Chatim will (a) enter into a written agreement with each Sub-processor containing data-protection obligations no less protective than those in this DPA; (b) remain liable to Customer for the acts and omissions of its Sub-processors to the same extent as for its own; and (c) provide at least thirty (30) days’ prior notice of any addition or replacement of a Sub-processor that Processes Customer Personal Data, by updating https://chatim.app/en/dpa/ or via email to the address Customer has designated for notices.
Customer may object on reasonable, documented grounds related to data protection within thirty (30) days of notification by emailing [email protected]. If the parties cannot resolve the objection in good faith, Customer’s sole remedy is to terminate the affected portion of the Service for convenience and receive a pro-rata refund of any prepaid fees for the unused portion of the subscription term.
6.5 Assistance with Data Subject rights
Taking into account the nature of the Processing, Chatim will assist Customer through appropriate technical and organizational measures, insofar as possible, in fulfilling Customer’s obligations to respond to requests from Data Subjects exercising their rights under Applicable Data Protection Law (rights of access, rectification, erasure, restriction, portability, objection, and rights related to automated decision-making). If Chatim receives such a request directly from a Data Subject, Chatim will, where it can identify the relevant Customer, refer the Data Subject to Customer or pass the request to Customer.
6.6 Personal Data Breach notification
Chatim will notify Customer without undue delay, and in any event within seventy-two (72) hours, after becoming aware of a Personal Data Breach affecting Customer Personal Data. The notification will include, to the extent then known, the nature of the breach, categories and approximate number of Data Subjects and records concerned, likely consequences, measures taken or proposed to address the breach, and a contact point for further information. Chatim will provide reasonable cooperation and information to enable Customer to comply with its own breach-notification obligations under Applicable Data Protection Law. Notice of a Personal Data Breach is not an admission of fault or liability.
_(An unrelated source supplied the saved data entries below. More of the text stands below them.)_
-- ==== Sys2Proof/Machine/State.lean ====
section
/-! DEFINITION. The state of the four agents of 00_scope.md R17 as plain data: the block's five registers
(10_state.md R20) and its response port (30_encoding.md R76), the caller's pending requests, the sequencer
(43_conversion_protocol.md R121) and the bus with what is known of the device (10_state.md R31). -/

namespace Sys2Proof.Machine

open Sys2Proof.Config (BusRead)

/-- The configuration: the block's complete architectural state (10_state.md R20 to R26). -/
structure Cfg where
  /-- `ADDR`, `x[0]` (R21). -/
  addr : Byte
  /-- `MODE`, `x[1]` (R22). -/
  mode : Mode
  /-- `CHAN`, `x[2]`; the value c selects channel c + 1 (R23). -/
  chan : BitVec 2
  /-- `RES`, `x[3]` (R24). -/
  res : Resolution
  /-- `GAIN`, `x[4]`; the value g selects the multiplier 2^g (R25). -/
  gain : BitVec 2
deriving DecidableEq, Repr

/-- The response codes of 30_encoding.md R77; codes 7 to 15 are reserved and never produced (R75). -/
inductive Code where
  | ok
  | overRange
  | underRange
  | notReady
  | illegal
  /-- Reserved; nothing produces it (60_exceptions.md R158). -/
  | notInitialized
  /-- No command produces it; a result of sequences (60_exceptions.md R156). -/
  | busError
deriving DecidableEq, Repr

/-- A response: a code and 32 bits of data (30_encoding.md R76). -/
structure Response where
  code : Code
  data : Word
deriving DecidableEq, Repr

/-- The three procedures of 43_conversion_protocol.md. -/
inductive Sequence where
  /-- `SEQ_ONESHOT` (R122 to R124). -/
  | oneShot
  /-- `SEQ_CONT_CONFIG` (R125). -/
  | contConfig
  /-- `SEQ_READ_POLL` (R126). -/
  | readPoll
deriving DecidableEq, Repr

/-- What a sequence ends with (43_conversion_protocol.md R134). -/
inductive SeqResult where
  /-- `Ok(mv)`, millivolts as an `i32`. -/
  | okVoltage (mv : Word)
  /-- `Ok(())`. -/
  | okUnit
  | busError
  | overRange
  | underRange
deriving DecidableEq, Repr

/-- An event of a trace (43_conversion_protocol.md R136). -/
inductive TraceEvent where
  /-- `W(addr, byte)`, or `W!(addr, byte)` when not acknowledged. -/
  | write (addr byte : Byte) (acknowledged : Bool)
  /-- `R(addr) = hi lo st`, or `R!(addr)` when there is no frame. -/
  | read (addr : Byte) (frame : Option Frame)
  /-- `S(t)`, t in milliseconds. -/
  | sleep (ms : Nat)
deriving DecidableEq, Repr

/-- The sequencer's phase (43_conversion_protocol.md R121), with the transaction or sleep in progress. The address
is the answer of the `GET_ADDR` at the start of the sequence (R120; DEDUCED, notes/assumptions/5.md). -/
inductive Phase where
  | idle
  /-- The write of `byte` to `addr` is in progress. -/
  | requested (q : Sequence) (addr byte : Byte)
  /-- The settle sleep of `ms` is in progress. -/
  | settling (q : Sequence) (addr : Byte) (ms : Nat)
  /-- A 3-byte read from `addr` is in progress. -/
  | reading (q : Sequence) (addr : Byte)
  /-- The poll sleep of `ms` is in progress. -/
  | polling (q : Sequence) (addr : Byte) (ms : Nat)
  | done
deriving DecidableEq, Repr

/-- The sequencer. -/
structure Sequencer where
  phase : Phase
  /-- The MODEL's: the sequence that the result and the trace are of, the one that was started last
  (notes/assumptions/9.md). -/
  started : Option Sequence
  /-- The result of the sequence that ended last; none while one runs (R121, R134; notes/assumptions/9.md). -/
  result : Option SeqResult
  /-- The trace of the sequence that was started last, in order (R136; notes/assumptions/9.md). -/
  trace : List TraceEvent
  /-- The MODEL's: a configuration command ran while the sequence was running (93 U14; notes/assumptions/7.md). -/
  disturbed : Bool
deriving DecidableEq, Repr

/-- The bus: the transport's answers and the device's control register. -/
structure Bus where
  /-- The MODEL's: answers given in advance to the next reads, "a bus stub" (00_scope.md R19); after them
  `Config.readOracle` answers (notes/assumptions/4.md). -/
  readStub : List BusRead
  /-- The MODEL's: whether the next writes are acknowledged; after them `Config.writeOracle` answers. -/
  writeStub : List Bool
  /-- The MODEL's: how many reads have been answered, the index of the oracle. -/
  reads : Nat
  /-- The MODEL's: how many writes have been answered. -/
  writes : Nat
  /-- The device's write-only 8-bit register, its copy of the configuration in the layout of the control byte
  (20_memory.md R54, 10_state.md R31 (2); notes/assumptions/10.md). DESIGN CHOICE, unsafe: between writes it keeps all
  8 bits, through reads, sleeps and conversions (notes/assumptions/18.md). -/
  control : Byte
deriving DecidableEq, Repr

/-- What the caller asks for (00_scope.md R18; DESIGN CHOICE, notes/assumptions/2.md). -/
inductive Event where
  /-- The caller presents a command word to the block (30_encoding.md R70). -/
  | command (w : Word)
  /-- The caller starts a sequence (43_conversion_protocol.md R120). -/
  | start (q : Sequence)
  /-- The sequencer makes its next move. -/
  | proceed
  /-- The caller waits for the running sequence to end and takes its result (43_conversion_protocol.md R133). -/
  | await
  /-- Reset is asserted with the two parameters on their pins (70_reset_and_hazards.md R170, 30_encoding.md R83). -/
  | reset (addr : Byte) (mode : Mode)
deriving DecidableEq, Repr

/-- The whole machine. -/
structure State where
  /-- The block's five registers. -/
  cfg : Cfg
  /-- The MODEL's: the response port, the answer of the last command (notes/assumptions/3.md). -/
  response : Option Response
  /-- The MODEL's: the caller's requests still to come, oldest first (notes/assumptions/2.md). -/
  events : List Event
  seq : Sequencer
  bus : Bus
deriving DecidableEq, Repr

/-- Why the machine stops with a fault: for no reason at all. "The block never faults or hangs" (00_scope.md R18,
30_encoding.md R71), every error is a response code (60_exceptions.md R157), and the sequencer reports bus errors
as results (43_conversion_protocol.md R129). -/
inductive Fault where
deriving DecidableEq, Repr

/-- Why the machine gives a request no meaning. No command of the block is refused; all but the first are requests
about sequences. -/
inductive Refusal where
  /-- Raised by an arm of `exec` for a command without a meaning; safe. No arm raises it. -/
  | notModelled (mnemonic : String)
  /-- Raised by the start of `SEQ_ONESHOT` in continuous mode or of `SEQ_CONT_CONFIG` in one-shot mode: "a model
  refuses it" (43_conversion_protocol.md R135, 93 U13); safe. -/
  | sequenceInWrongMode
  /-- Raised by the start of a sequence when the phase is not `Idle`: R133 has no such row, and one caller runs at
  most one sequence at a time (R120, 93 U11; notes/assumptions/11.md); safe. -/
  | startOutsideIdle
  /-- Raised by the next move of a sequence after a configuration command ran in its middle (R120, 93 U14;
  notes/assumptions/7.md); safe. The command itself has had its effect. -/
  | configurationDuringSequence
  /-- Raised by awaiting a result when no sequence was started (notes/assumptions/11.md); safe. -/
  | awaitWithoutSequence
deriving DecidableEq, Repr

/-- The configuration that `CREATE addr, mode` and reset make: resolution 12 bits, gain ×1, channel 1
(10_state.md R32; 40_configuration.md R91). -/
def Cfg.default (addr : Byte) (mode : Mode) : Cfg :=
  { addr := addr, mode := mode, chan := 0#2, res := .r12, gain := 0#2 }

/-- The sequencer after reset: `Idle`, nothing ended, nothing done (70_reset_and_hazards.md R171). -/
def Sequencer.atReset : Sequencer :=
  { phase := .idle, started := none, result := none, trace := [], disturbed := false }

/-- The bus before anything has crossed it, with the device's register. -/
def Bus.untouched (control : Byte) : Bus :=
  { readStub := [], writeStub := [], reads := 0, writes := 0, control := control }

/-- The machine right after power-on of the block and of the device (70_reset_and_hazards.md R170 to R172), with the
reset parameters `addr` and `mode` and with what the spec leaves open of the device's register: the spec's initial
state, for all values of the four. -/
def State.resetWith (addr : Byte) (mode deviceMode : Mode) (start : BitVec 1) : State :=
  { cfg := .default addr mode, response := none, events := [], seq := .atReset,
    bus := .untouched (powerOnControl deviceMode start) }

/-- The machine right after reset, with the open parameters at the values of Config (notes/assumptions/1.md and
17.md). -/
def State.reset : State :=
  .resetWith Config.resetAddr Config.resetMode Config.devicePowerOnMode Config.devicePowerOnStart

end Sys2Proof.Machine
end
6.7 DPIA and prior consultation assistance
Taking into account the nature of Processing and the information available to Chatim, Chatim will provide reasonable assistance to Customer in fulfilling Customer’s obligations under Articles 32 to 36 GDPR (security, breach notification, data protection impact assessments, and prior consultation with supervisory authorities), at Customer’s documented request and at Customer’s expense for assistance beyond Chatim’s standard self-service tooling and documentation.
6.8 Deletion or return at end of Service
Upon termination or expiry of the Agreement, Chatim will, at Customer’s choice and request, delete or return all Customer Personal Data, and delete existing copies, unless retention is required by applicable law or for the establishment, exercise, or defense of legal claims. Customer may export Customer Personal Data through the self-service export tools available in the admin dashboard during the term of the Agreement and for thirty (30) days after termination, after which Chatim will delete Customer Personal Data on the schedule published in the Chatim Privacy Policy.
6.9 Audits
Chatim will make available to Customer all information reasonably necessary to demonstrate compliance with this DPA and Article 28 GDPR. Customer may request, no more than once per twelve (12)-month period (except where required by a supervisory authority or following a Personal Data Breach), an audit of Chatim’s compliance with this DPA, on at least sixty (60) days’ written notice. Audits will be conducted during normal business hours, will not unreasonably interfere with Chatim’s operations, and will be subject to reasonable confidentiality protections. Where available, Chatim will satisfy audit requests by providing relevant third-party certifications, attestations, or audit reports (such as ISO 27001 or SOC 2 reports of its Sub-processors) in lieu of an on-site audit. Customer bears its own audit costs and reimburses Chatim for reasonable time and expense incurred in assisting beyond standard self-service documentation.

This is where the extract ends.